• _Exercise aim_
Using the entries that follow, give only the number of lines with the word "queueItems" in them.

Segment Start: Information given

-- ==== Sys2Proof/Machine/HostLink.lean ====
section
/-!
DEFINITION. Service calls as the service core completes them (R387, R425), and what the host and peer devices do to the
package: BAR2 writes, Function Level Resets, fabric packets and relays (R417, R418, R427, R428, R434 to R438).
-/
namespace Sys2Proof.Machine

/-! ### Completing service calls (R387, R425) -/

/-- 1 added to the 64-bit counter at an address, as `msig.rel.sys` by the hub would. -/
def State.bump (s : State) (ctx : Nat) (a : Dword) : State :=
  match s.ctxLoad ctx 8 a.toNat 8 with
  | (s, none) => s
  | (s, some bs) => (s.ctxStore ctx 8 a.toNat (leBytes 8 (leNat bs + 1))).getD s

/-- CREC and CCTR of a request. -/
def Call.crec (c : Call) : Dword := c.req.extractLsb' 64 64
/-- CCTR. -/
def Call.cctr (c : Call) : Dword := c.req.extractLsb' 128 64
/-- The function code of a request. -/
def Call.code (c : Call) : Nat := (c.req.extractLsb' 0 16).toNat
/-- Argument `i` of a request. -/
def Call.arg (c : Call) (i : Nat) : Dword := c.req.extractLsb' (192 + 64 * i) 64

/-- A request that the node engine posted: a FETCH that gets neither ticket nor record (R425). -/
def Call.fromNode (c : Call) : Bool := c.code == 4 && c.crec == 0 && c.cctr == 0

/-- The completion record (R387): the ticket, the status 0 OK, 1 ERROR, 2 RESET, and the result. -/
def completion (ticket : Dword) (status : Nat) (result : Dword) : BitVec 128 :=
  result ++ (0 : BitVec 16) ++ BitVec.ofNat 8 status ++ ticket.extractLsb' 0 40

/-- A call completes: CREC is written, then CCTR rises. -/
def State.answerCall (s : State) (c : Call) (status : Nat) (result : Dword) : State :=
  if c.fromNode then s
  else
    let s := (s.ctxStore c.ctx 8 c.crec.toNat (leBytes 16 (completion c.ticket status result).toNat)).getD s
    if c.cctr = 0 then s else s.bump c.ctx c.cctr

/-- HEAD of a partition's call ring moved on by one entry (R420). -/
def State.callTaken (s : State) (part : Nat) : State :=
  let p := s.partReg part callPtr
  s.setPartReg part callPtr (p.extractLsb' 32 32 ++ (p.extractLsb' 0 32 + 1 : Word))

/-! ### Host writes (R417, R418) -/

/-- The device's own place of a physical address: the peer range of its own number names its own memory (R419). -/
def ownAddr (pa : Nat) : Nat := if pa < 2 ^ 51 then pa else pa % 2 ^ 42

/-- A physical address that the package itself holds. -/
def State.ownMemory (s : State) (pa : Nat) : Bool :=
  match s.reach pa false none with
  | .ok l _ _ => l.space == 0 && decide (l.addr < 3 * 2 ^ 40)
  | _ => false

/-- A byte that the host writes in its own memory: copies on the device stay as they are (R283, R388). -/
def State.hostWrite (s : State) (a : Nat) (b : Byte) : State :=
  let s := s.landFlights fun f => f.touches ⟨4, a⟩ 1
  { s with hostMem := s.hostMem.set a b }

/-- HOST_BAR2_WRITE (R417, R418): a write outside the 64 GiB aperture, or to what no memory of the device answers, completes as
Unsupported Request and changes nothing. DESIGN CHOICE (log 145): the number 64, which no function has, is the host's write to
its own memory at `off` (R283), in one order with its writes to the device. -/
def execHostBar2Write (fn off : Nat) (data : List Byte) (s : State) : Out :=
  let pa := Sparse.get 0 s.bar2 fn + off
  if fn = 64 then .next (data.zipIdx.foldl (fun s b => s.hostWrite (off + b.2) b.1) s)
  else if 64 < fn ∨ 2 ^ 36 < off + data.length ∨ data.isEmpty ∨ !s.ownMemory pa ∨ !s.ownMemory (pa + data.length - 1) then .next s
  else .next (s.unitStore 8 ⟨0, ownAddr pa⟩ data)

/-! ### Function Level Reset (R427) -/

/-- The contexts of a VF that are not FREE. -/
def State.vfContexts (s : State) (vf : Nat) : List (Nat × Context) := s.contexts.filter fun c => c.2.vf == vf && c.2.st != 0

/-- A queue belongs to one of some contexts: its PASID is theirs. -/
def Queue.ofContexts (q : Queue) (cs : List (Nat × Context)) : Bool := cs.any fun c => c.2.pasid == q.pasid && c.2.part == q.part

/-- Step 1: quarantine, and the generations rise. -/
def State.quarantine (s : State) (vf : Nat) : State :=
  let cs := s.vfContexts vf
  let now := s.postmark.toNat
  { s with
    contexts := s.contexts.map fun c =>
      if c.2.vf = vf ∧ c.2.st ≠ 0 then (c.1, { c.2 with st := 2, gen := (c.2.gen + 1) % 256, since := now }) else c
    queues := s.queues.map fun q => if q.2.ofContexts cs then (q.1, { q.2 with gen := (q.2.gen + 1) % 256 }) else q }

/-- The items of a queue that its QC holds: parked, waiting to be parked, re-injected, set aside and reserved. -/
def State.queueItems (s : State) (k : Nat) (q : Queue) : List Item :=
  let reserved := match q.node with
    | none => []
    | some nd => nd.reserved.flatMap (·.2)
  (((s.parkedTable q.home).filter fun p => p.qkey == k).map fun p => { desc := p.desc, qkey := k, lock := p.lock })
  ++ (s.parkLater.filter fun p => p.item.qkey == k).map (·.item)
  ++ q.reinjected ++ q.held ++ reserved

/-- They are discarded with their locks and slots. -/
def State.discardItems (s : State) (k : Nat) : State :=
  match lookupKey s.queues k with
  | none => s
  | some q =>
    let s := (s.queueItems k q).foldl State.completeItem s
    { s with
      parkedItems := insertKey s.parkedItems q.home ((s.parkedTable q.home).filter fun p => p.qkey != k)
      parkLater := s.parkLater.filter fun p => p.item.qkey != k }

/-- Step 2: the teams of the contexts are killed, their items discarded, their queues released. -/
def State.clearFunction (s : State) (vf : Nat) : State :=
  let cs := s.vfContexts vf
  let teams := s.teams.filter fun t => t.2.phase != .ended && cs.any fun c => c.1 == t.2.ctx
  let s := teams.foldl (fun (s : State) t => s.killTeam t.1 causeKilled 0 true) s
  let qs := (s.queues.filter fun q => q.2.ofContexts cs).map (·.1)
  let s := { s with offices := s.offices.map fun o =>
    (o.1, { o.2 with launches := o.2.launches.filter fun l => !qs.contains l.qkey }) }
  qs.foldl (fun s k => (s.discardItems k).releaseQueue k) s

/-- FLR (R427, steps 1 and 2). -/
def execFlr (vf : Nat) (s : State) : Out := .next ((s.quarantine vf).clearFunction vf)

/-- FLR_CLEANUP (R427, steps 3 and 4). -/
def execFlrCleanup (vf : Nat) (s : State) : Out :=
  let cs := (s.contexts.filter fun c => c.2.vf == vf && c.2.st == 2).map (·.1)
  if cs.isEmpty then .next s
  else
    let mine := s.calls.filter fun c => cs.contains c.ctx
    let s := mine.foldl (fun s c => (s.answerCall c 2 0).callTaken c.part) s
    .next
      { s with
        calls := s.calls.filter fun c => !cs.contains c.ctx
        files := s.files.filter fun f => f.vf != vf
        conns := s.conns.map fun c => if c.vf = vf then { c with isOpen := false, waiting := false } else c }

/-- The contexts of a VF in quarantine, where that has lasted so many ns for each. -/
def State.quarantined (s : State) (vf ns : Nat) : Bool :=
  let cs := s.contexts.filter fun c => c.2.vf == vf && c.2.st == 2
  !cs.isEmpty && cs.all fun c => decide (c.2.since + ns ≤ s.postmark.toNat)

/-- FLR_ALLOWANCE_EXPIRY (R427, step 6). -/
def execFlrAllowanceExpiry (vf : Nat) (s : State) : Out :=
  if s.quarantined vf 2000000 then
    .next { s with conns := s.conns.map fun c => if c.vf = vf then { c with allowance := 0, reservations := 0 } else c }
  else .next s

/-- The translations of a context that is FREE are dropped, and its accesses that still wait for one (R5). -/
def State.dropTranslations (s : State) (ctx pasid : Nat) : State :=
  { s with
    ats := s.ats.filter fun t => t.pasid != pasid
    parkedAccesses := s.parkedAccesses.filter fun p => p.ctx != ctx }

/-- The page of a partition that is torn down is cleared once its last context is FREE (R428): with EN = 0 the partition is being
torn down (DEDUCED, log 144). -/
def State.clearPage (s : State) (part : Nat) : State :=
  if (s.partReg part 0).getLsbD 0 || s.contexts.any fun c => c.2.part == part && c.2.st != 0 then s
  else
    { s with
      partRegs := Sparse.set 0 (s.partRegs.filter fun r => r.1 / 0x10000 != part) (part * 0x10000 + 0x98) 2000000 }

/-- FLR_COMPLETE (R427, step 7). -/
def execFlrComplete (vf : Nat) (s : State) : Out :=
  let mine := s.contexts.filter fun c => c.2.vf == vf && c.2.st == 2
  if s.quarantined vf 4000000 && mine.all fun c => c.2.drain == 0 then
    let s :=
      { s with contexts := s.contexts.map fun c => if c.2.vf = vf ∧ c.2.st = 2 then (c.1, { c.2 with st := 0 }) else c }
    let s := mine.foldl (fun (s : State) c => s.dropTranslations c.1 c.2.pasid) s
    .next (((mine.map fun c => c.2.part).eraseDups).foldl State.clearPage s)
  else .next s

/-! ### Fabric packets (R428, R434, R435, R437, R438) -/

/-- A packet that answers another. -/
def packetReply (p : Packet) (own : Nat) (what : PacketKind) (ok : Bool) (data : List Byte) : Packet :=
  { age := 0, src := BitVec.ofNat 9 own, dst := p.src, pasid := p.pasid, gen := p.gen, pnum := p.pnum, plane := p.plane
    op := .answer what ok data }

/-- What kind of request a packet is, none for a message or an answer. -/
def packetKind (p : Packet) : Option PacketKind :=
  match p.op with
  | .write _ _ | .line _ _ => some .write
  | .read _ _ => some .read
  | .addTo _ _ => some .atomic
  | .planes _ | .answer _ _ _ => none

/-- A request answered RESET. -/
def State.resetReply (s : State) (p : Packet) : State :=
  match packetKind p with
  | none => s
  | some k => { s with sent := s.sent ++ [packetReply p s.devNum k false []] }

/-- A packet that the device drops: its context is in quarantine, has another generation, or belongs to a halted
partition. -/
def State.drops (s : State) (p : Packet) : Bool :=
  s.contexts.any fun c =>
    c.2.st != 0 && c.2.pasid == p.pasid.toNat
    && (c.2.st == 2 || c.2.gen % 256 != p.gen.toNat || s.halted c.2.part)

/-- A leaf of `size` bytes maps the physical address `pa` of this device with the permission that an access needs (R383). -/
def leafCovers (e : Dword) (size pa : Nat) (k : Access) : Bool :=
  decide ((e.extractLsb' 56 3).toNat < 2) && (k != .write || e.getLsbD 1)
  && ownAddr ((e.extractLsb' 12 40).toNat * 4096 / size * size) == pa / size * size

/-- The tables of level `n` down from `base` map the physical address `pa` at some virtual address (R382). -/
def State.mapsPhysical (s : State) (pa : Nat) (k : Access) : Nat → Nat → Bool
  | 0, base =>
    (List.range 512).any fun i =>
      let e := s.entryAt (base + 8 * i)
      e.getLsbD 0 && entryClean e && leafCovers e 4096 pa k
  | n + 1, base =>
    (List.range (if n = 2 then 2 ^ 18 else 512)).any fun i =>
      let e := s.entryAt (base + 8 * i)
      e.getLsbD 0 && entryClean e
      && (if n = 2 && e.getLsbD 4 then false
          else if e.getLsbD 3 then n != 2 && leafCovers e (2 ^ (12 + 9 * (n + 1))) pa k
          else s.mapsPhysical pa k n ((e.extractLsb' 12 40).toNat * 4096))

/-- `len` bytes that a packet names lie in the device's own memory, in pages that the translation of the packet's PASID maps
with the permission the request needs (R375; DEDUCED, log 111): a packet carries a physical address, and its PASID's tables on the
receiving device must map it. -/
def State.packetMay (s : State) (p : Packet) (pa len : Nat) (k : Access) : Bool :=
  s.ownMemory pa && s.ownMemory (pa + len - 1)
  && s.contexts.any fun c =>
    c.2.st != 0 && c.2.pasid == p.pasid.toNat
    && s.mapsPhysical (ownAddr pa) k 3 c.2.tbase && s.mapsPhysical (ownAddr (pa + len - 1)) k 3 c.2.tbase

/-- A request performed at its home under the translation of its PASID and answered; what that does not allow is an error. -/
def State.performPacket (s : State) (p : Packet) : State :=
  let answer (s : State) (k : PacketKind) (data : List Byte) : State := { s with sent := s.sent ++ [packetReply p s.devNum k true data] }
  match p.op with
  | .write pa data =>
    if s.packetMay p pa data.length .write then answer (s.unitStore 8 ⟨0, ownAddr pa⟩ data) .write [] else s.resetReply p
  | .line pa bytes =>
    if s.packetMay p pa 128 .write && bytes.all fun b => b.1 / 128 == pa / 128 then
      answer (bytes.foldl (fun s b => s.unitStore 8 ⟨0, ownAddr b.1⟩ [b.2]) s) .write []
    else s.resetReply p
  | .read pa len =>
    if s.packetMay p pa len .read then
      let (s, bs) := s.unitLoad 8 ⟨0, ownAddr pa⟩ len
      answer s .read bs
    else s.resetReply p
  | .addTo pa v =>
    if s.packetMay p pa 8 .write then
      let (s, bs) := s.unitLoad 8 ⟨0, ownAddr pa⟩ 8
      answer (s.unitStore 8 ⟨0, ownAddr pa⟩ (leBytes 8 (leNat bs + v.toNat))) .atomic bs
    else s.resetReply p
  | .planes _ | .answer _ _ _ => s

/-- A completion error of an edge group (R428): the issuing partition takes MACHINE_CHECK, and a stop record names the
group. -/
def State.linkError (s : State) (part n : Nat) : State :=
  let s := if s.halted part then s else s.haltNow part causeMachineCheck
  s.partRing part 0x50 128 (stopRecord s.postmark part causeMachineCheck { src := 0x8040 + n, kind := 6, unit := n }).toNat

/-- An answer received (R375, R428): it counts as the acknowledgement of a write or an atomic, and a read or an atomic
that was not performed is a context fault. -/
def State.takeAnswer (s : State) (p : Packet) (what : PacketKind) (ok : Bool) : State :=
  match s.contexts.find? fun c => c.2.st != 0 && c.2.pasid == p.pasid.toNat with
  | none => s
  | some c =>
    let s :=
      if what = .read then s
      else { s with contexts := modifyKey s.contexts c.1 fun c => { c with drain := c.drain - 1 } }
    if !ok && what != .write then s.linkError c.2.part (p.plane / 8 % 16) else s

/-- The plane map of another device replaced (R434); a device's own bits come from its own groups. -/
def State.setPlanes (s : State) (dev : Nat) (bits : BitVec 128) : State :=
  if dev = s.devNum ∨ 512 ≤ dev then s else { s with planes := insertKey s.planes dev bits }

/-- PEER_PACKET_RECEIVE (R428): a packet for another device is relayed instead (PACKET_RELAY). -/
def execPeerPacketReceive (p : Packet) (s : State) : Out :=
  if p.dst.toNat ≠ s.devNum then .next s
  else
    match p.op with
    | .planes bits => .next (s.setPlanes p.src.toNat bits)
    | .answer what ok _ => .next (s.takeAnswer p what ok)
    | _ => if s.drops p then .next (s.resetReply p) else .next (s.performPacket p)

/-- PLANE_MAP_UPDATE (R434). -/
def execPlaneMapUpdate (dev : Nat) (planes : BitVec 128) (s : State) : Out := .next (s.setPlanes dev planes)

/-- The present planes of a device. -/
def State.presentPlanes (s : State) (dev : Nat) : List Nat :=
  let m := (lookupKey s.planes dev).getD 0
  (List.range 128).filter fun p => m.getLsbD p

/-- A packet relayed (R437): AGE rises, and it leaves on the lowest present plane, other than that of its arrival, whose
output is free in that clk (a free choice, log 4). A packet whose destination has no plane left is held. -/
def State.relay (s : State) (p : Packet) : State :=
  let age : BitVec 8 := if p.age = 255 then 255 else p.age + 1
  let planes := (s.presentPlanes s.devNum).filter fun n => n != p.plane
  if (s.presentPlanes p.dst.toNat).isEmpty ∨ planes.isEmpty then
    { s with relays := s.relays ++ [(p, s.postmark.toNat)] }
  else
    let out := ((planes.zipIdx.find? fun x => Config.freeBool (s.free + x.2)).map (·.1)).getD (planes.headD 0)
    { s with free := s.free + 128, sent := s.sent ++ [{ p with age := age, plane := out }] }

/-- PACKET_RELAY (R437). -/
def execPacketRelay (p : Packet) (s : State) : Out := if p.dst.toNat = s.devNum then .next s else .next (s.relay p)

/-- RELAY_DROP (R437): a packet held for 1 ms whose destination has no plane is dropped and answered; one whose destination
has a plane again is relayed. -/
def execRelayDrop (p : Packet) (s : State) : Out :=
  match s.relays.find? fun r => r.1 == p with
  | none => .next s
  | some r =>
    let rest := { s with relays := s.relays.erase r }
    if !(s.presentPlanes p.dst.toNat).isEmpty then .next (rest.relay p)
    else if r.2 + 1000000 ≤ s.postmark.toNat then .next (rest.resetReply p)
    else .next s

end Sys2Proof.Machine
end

Segment End: Information given

• _Task solution_
2